_Data to process_

-- ==== Sys2Proof/Machine/VArith.lean ====
section
/-! DEFINITION. What a row does with the element-wise words: integer, floating, logic, compare, mask, move, conversion, fixed point
(R290 to R305). Each answers the flags the word raised in the row. -/

namespace Sys2Proof.Machine

/-! The set-up of typed words. -/

/-- A typed element-wise word in a row: its descriptor and operand groups, checked (R184, R291). -/
structure Typed where
  d : Desc
  ga : Grp
  gb : Option Grp
  gd : Grp
deriving DecidableEq, Repr

/-- Checks of a typed word (R184). `vb` is the vector operand b; `readD` says that vd is a source; a CB2 source shares no register with the
destination. -/
def typedSetup (r : Nat) (o : Op) (vd va : Nat) (vb : Option Nat) (single readD : Bool) (ok : Desc → Bool) : M Typed := do
  let d := Desc.of o.sf.v
  let ga := o.typed d va d.fa
  let gb := vb.map (fun b => o.typed d b d.fb)
  let gd := o.typed d vd d.fd
  checkTyped r o (some (d.fd, gd)) ([(d.fa, ga)] ++ (gb.map (fun g => (d.fb, g))).toList ++ (if readD then [(d.fd, gd)] else []))
    (!(single && d.fa == 0x18)) (descBad o.sf.v single || !ok d)
  pure { d := d, ga := ga, gb := gb, gd := gd }

/-- The destination of a typed word. -/
def typedPut (r : Nat) (o : Op) (t : Typed) : M Put := do
  let row ← theRow r
  pure { g := t.gd, code := t.d.fd, mode := o.mode t.d, sat := t.d.sat, pc := o.pc, strip := row.strip.toNat }

/-- The reads of an element of a typed word. -/
def Typed.reads (t : Typed) (readD : Bool) (e : Nat) : List Rd :=
  t.ga.reads e ++ (match t.gb with
    | some g => g.reads e
    | none => []) ++ (if readD then t.gd.reads e else [])

/-! Integers (R294, R305). -/

/-- Element e of operand a, of operand b and of vd, as exact integers. -/
def intArgs (o : Op) (t : Typed) (row : Row) (e : Nat) : Int × Int × Int :=
  (intOf t.d.fa (row.elem t.ga.base t.ga.w e),
   match t.gb with
   | some g => intOf t.d.fb (row.elem g.base g.w e)
   | none => intOf t.d.fb (o.sb.v.toNat % 2 ^ fmtWidth t.d.fb),
   intOf t.d.fd (row.elem t.gd.base t.gd.w e))

/-- A typed integer word: formats and their condition, and the result of x, y and d. -/
def intOp (r : Nat) (o : Op) (vd va : Nat) (vb : Option Nat) (mk : Nat) (readD : Bool) (cond : Desc → Bool) (satAll : Bool)
    (f : Desc → Int → Int → Int → Ex) : M Nat := do
  let t ← typedSetup r o vd va vb false readD (fun d => fmtInt d.fa && fmtInt d.fb && fmtInt d.fd && cond d)
  let p ← typedPut r o t
  let p := { p with sat := p.sat || satAll }
  elementwise r o mk (vb.isNone && o.sb.poison) true p (t.reads readD) (fun row e =>
    let x := intArgs o t row e
    (f t.d x.1 x.2.1 x.2.2, 0))

/-- No condition on the formats. -/
def anyFmt (_ : Desc) : Bool := true

/-- Width of FMTD. -/
def Desc.wd (d : Desc) : Nat := fmtWidth d.fd

/-- All three formats of one width. -/
def sameWidth (d : Desc) : Bool := fmtWidth d.fa == d.wd && fmtWidth d.fb == d.wd

/-- vadd.i. -/
def rowAddI (r : Nat) (o : Op) (vd va : Nat) (vb : Option Nat) (mk : Nat) : M Nat :=
  intOp r o vd va vb mk false anyFmt false (fun _ x y _ => .int (x + y))
/-- vsub.i. -/
def rowSubI (r : Nat) (o : Op) (vd va : Nat) (vb : Option Nat) (mk : Nat) : M Nat :=
  intOp r o vd va vb mk false anyFmt false (fun _ x y _ => .int (x - y))
/-- vmul.i. -/
def rowMulI (r : Nat) (o : Op) (vd va : Nat) (vb : Option Nat) (mk : Nat) : M Nat :=
  intOp r o vd va vb mk false anyFmt false (fun _ x y _ => .int (x * y))
/-- vmulh.i: the low w bits of ⌊x × y ÷ 2^w⌋. -/
def rowMulhI (r : Nat) (o : Op) (vd va : Nat) (vb : Option Nat) (mk : Nat) : M Nat :=
  intOp r o vd va vb mk false sameWidth false (fun d x y _ => .raw (wrapTo d.wd (x * y / (2 ^ d.wd : Nat))))
/-- vmin.i. -/
def rowMinI (r : Nat) (o : Op) (vd va : Nat) (vb : Option Nat) (mk : Nat) : M Nat :=
  intOp r o vd va vb mk false anyFmt false (fun _ x y _ => .int (min x y))
/-- vmax.i. -/
def rowMaxI (r : Nat) (o : Op) (vd va : Nat) (vb : Option Nat) (mk : Nat) : M Nat :=
  intOp r o vd va vb mk false anyFmt false (fun _ x y _ => .int (max x y))
/-- vmacc.i. -/
def rowMaccI (r : Nat) (o : Op) (vd va : Nat) (vb : Option Nat) (mk : Nat) : M Nat :=
  intOp r o vd va vb mk true anyFmt false (fun _ x y z => .int (z + x * y))
/-- vdiv.i: toward zero; all ones for y = 0. -/
def rowDivI (r : Nat) (o : Op) (vd va : Nat) (vb : Option Nat) (mk : Nat) : M Nat :=
  intOp r o vd va vb mk false anyFmt false (fun d x y _ => if y = 0 then .raw (2 ^ d.wd - 1) else .int (x.tdiv y))

/-- Both formats signed or both unsigned, by their codes. -/
def sameSign (a b : Nat) : Bool := fmtSigned a == fmtSigned b

/-- The condition of vsmul and vsmacc. -/
def fixMulOk (d : Desc) : Bool := sameWidth d && fmtSigned d.fa && fmtSigned d.fb && fmtSigned d.fd

/-- The shift amount of fixed point: the low bits of y below n. -/
def shAmount (y : Int) (n : Nat) : Nat := (y % (n : Int)).toNat

/-- vsadd. -/
def rowSadd (r : Nat) (o : Op) (vd va : Nat) (vb : Option Nat) (mk : Nat) : M Nat :=
  intOp r o vd va vb mk false anyFmt true (fun _ x y _ => .int (x + y))
/-- vssub. -/
def rowSsub (r : Nat) (o : Op) (vd va : Nat) (vb : Option Nat) (mk : Nat) : M Nat :=
  intOp r o vd va vb mk false anyFmt true (fun _ x y _ => .int (x - y))
/-- vsmul. -/
def rowSmul (r : Nat) (o : Op) (vd va : Nat) (vb : Option Nat) (mk : Nat) : M Nat :=
  intOp r o vd va vb mk false fixMulOk true (fun d x y _ => .int (fixedRound (x * y) (d.wd - 1) o.vxrm.toNat))
/-- vsmacc. -/
def rowSmacc (r : Nat) (o : Op) (vd va : Nat) (vb : Option Nat) (mk : Nat) : M Nat :=
  intOp r o vd va vb mk true fixMulOk true (fun d x y z => .int (z + fixedRound (x * y) (d.wd - 1) o.vxrm.toNat))
/-- vssra. -/
def rowSsra (r : Nat) (o : Op) (vd va : Nat) (vb : Option Nat) (mk : Nat) : M Nat :=
  intOp r o vd va vb mk false (fun d => fmtSigned d.fa && fmtSigned d.fd && fmtWidth d.fa == d.wd) true
    (fun d x y _ => .int (fixedRound x (shAmount y d.wd) o.vxrm.toNat))
/-- vssrl. -/
def rowSsrl (r : Nat) (o : Op) (vd va : Nat) (vb : Option Nat) (mk : Nat) : M Nat :=
  intOp r o vd va vb mk false (fun d => !fmtSigned d.fa && !fmtSigned d.fd && fmtWidth d.fa == d.wd) true
    (fun d x y _ => .int (fixedRound x (shAmount y d.wd) o.vxrm.toNat))
/-- vnclip. -/
def rowNclip (r : Nat) (o : Op) (vd va : Nat) (vb : Option Nat) (mk : Nat) : M Nat :=
  intOp r o vd va vb mk false (fun d => fmtWidth d.fa == 2 * d.wd && sameSign d.fa d.fd) true
    (fun d x y _ => .int (fixedRound x (shAmount y (2 * d.wd)) o.vxrm.toNat))
/-- vavg. -/
def rowAvg (r : Nat) (o : Op) (vd va : Nat) (vb : Option Nat) (mk : Nat) : M Nat :=
  intOp r o vd va vb mk false (fun d => d.fa == d.fb && d.fa == d.fd) true
    (fun _ x y _ => .int (fixedRound (x + y) 1 o.vxrm.toNat))

/-! Floating point (R295, R296). -/

/-- Element e of operand a, of operand b and of vd, as exact values. -/
def fltArgs (o : Op) (t : Typed) (row : Row) (e : Nat) : Val × Val × Val :=
  (row.val t.ga t.d.fa e,
   match t.gb with
   | some g => row.val g t.d.fb e
   | none => decodeFmt t.d.fb (o.sb.v.toNat % 2 ^ fmtWidth t.d.fb),
   row.val t.gd t.d.fd e)

/-- A typed floating word: the exact result of x, y and d, and the flags of forming it. -/
def fltOp (r : Nat) (o : Op) (vd va : Nat) (vb : Option Nat) (mk : Nat) (single readD : Bool)
    (f : Bool → Val → Val → Val → Val × Nat) : M Nat := do
  let t ← typedSetup r o vd va vb single readD (fun d => fmtFlt d.fa && (single || fmtFlt d.fb) && fmtFlt d.fd)
  let p ← typedPut r o t
  elementwise r o mk (!single && vb.isNone && o.sb.poison) true p (t.reads readD) (fun row e =>
    let x := fltArgs o t row e
    let y := f (p.mode == 2) x.1 x.2.1 x.2.2
    (.val y.1, y.2))

/-- Less, with −0 below +0. -/
def lessZ (x y : Val) : Bool := x.lt y || (x.eq y && x.isZero && x.sign && !(y.sign))

/-- The smaller or the larger of two values under R296. -/
def minmax (wantMax : Bool) (x y : Val) : Val × Nat :=
  let fl := sigFlag [x, y]
  match x.isNan, y.isNan with
  | true, true => (.nan false, fl)
  | true, false => (y, fl)
  | false, true => (x, fl)
  | false, false => (if wantMax then (if lessZ x y then y else x) else (if lessZ y x then y else x), fl)

/-- vadd.f. -/
def rowAddF (r : Nat) (o : Op) (vd va : Nat) (vb : Option Nat) (mk : Nat) : M Nat :=
  fltOp r o vd va vb mk false false (fun rdn x y _ => x.add y rdn)
/-- vsub.f. -/
def rowSubF (r : Nat) (o : Op) (vd va : Nat) (vb : Option Nat) (mk : Nat) : M Nat :=
  fltOp r o vd va vb mk false false (fun rdn x y _ => x.add y.neg rdn)
/-- vmul.f. -/
def rowMulF (r : Nat) (o : Op) (vd va : Nat) (vb : Option Nat) (mk : Nat) : M Nat :=
  fltOp r o vd va vb mk false false (fun _ x y _ => x.mul y)
/-- vdiv.f. -/
def rowDivF (r : Nat) (o : Op) (vd va : Nat) (vb : Option Nat) (mk : Nat) : M Nat :=
  fltOp r o vd va vb mk false false (fun _ x y _ => x.div y)
/-- vmin.f. -/
def rowMinF (r : Nat) (o : Op) (vd va : Nat) (vb : Option Nat) (mk : Nat) : M Nat :=
  fltOp r o vd va vb mk false false (fun _ x y _ => minmax false x y)
/-- vmax.f. -/
def rowMaxF (r : Nat) (o : Op) (vd va : Nat) (vb : Option Nat) (mk : Nat) : M Nat :=
  fltOp r o vd va vb mk false false (fun _ x y _ => minmax true x y)
/-- vfma.f. -/
def rowFmaF (r : Nat) (o : Op) (vd va : Nat) (vb : Option Nat) (mk : Nat) : M Nat :=
  fltOp r o vd va vb mk false true (fun rdn x y z => x.fma y z rdn)
/-- vsqrt.f. -/
def rowSqrtF (r : Nat) (o : Op) (vd va mk : Nat) : M Nat :=
  fltOp r o vd va none mk true false (fun _ x _ _ => x.sqrt)

/-! Logic and shifts at SEW (R297). -/

/-- The destination of a SEW word. -/
def plainPut (r : Nat) (o : Op) (vd : Nat) : M Put := do
  let row ← theRow r
  pure { g := o.plain vd, code := 0, mode := 0, sat := false, pc := o.pc, strip := row.strip.toNat }

/-- A SEW word of two operands on raw bits. -/
def logicOp (r : Nat) (o : Op) (vd va : Nat) (vb : Option Nat) (mk : Nat) (single : Bool) (f : Nat → Nat → Nat → Nat) : M Nat := do
  let ga := o.plain va
  let gb := if single then none else vb.map o.plain
  checkGroups r o (some (o.plain vd)) ([ga] ++ gb.toList) true
  let p ← plainPut r o vd
  let w := o.sew
  elementwise r o mk (!single && vb.isNone && o.sb.poison) true p
    (fun e => ga.reads e ++ (match gb with
      | some g => g.reads e
      | none => []))
    (fun row e =>
      let x := row.elem va w e
      let y := match gb with
        | some g => row.elem g.base w e
        | none => o.sb.v.toNat % 2 ^ w
      (.raw (f w x y), 0))

/-- Shift right with copies of the top bit. -/
def sraBits (w x n : Nat) : Nat := wrapTo w (sext w x / (2 ^ n : Nat))

/-- vand. -/
def rowAnd (r : Nat) (o : Op) (vd va : Nat) (vb : Option Nat) (mk : Nat) : M Nat :=
  logicOp r o vd va vb mk false (fun _ x y => x &&& y)
/-- vor. -/
def rowOr (r : Nat) (o : Op) (vd va : Nat) (vb : Option Nat) (mk : Nat) : M Nat :=
  logicOp r o vd va vb mk false (fun _ x y => x ||| y)
/-- vxor. -/
def rowXor (r : Nat) (o : Op) (vd va : Nat) (vb : Option Nat) (mk : Nat) : M Nat :=
  logicOp r o vd va vb mk false (fun _ x y => x ^^^ y)
/-- vnot. -/
def rowNot (r : Nat) (o : Op) (vd va mk : Nat) : M Nat :=
  logicOp r o vd va none mk true (fun w x _ => 2 ^ w - 1 - x)
/-- vsll. -/
def rowSll (r : Nat) (o : Op) (vd va : Nat) (vb : Option Nat) (mk : Nat) : M Nat :=
  logicOp r o vd va vb mk false (fun w x y => (x <<< (y % w)) % 2 ^ w)
/-- vsrl. -/
def rowSrl (r : Nat) (o : Op) (vd va : Nat) (vb : Option Nat) (mk : Nat) : M Nat :=
  logicOp r o vd va vb mk false (fun w x y => x >>> (y % w))
/-- vsra. -/
def rowSra (r : Nat) (o : Op) (vd va : Nat) (vb : Option Nat) (mk : Nat) : M Nat :=
  logicOp r o vd va vb mk false (fun w x y => sraBits w x (y % w))

/-! Compares (R298). -/

/-- A row with bits of mask register n replaced. -/
def Row.setMaskBits (row : Row) (n : Nat) (l : List (Nat × Bool)) : Row :=
  if n = 0 then row else
  let x := l.foldl (fun (x : Nat) b => setBits x b.1 1 (b2n b.2)) ((row.m[n]?).getD 0).toNat
  { row with m := row.m.setIfInBounds n (BitVec.ofNat 1024 x) }

/-- Compare number c of R298 on two values: the truth and the flags. -/
def compareVal (c : Nat) (x y : Val) : Bool × Nat :=
  let un := x.isNan || y.isNan
  let fl := if un && decide (2 ≤ c) && decide (c ≤ 5) then 16 else sigFlag [x, y]
  (match c with
   | 0 => !un && x.eq y
   | 1 => un || !x.eq y
   | 2 => !un && x.lt y
   | 3 => !un && (x.lt y || x.eq y)
   | 4 => !un && y.lt x
   | 5 => !un && (y.lt x || x.eq y)
   | _ => un, fl)

/-- Results of a compare over elements in order, up to the first consumed poison: bits, flags, the element that stopped it,
and whether poison was met without being consumed. -/
def cmpLoop (row : Row) (consume : Bool) (reads : Nat → List Rd) (f : Nat → Bool × Nat) :
    List Nat → List (Nat × Bool) × Nat × Option Nat × Bool
  | [] => ([], 0, none, false)
  | e :: es =>
    let p := (reads e).any row.rdPoison
    if p && consume then ([], 0, some e, true)
    else
      let x := f e
      let t := cmpLoop row consume reads f es
      ((e, x.1) :: t.1, x.2 ||| t.2.1, t.2.2.1, p || t.2.2.2)

/-- A compare into mask register vd. In a combiner, poison that a compare meets is reported as flag 32 (R112). -/
def rowCompare (c r : Nat) (o : Op) (vd va : Nat) (vb : Option Nat) (mk : Nat) : M Nat := do
  let d := Desc.of o.sf.v
  let ga := o.typed d va d.fa
  let gb := vb.map (fun b => o.typed d b d.fb)
  let ok := d.fd == 0 && ((fmtInt d.fa && fmtInt d.fb && c != 6) || (fmtFlt d.fa && fmtFlt d.fb))
  checkTyped r o none ([(d.fa, ga)] ++ (gb.map (fun g => (d.fb, g))).toList) true (descBad o.sf.v false || !ok)
  let t : Typed := { d := d, ga := ga, gb := gb, gd := ga }
  let row ← theRow r
  let es := row.actives mk row.startAt
  noteReads r o (es.flatMap (t.reads false))
  if vb.isNone && o.sb.poison && !es.isEmpty && !o.comb then rowPoison r o 0 false
  let res := cmpLoop row (!o.comb) (t.reads false) (fun e =>
    if fmtInt d.fa then
      let x := intArgs o t row e
      compareVal c (Val.ofInt x.1) (Val.ofInt x.2.1)
    else
      let x := fltArgs o t row e
      compareVal c x.1 x.2.1) es
  modR r (fun row => row.setMaskBits vd res.1)
  raiseFlags res.2.1 false
  let fl := res.2.1 ||| row.priorFlags
  match res.2.2.1 with
  | some e => do
    modR r (fun row => { row with prog := some { k := e, mask := 0, acc := [fl] } })
    rowPoison r o e
  | none => pure (if o.comb && res.2.2.2 then fl ||| 32 else fl)

/-! Mask operations (R299). -/

/-- A mask word: bits from VSTART below VL of md. -/
def maskOp (r vd va vb : Nat) (f : Bool → Bool → Bool) : M Nat := do
  modR r (fun row =>
    let x := (row.m[va]?).getD 0
    let y := (row.m[vb]?).getD 0
    row.setMaskBits vd ((row.actives 0 0).map (fun e => (e, f (BB x e) (BB y e)))))
  pure 0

_Task to complete_
Within the entries above, count each line holding the string "pure". Give only the result.

_Answer box_
5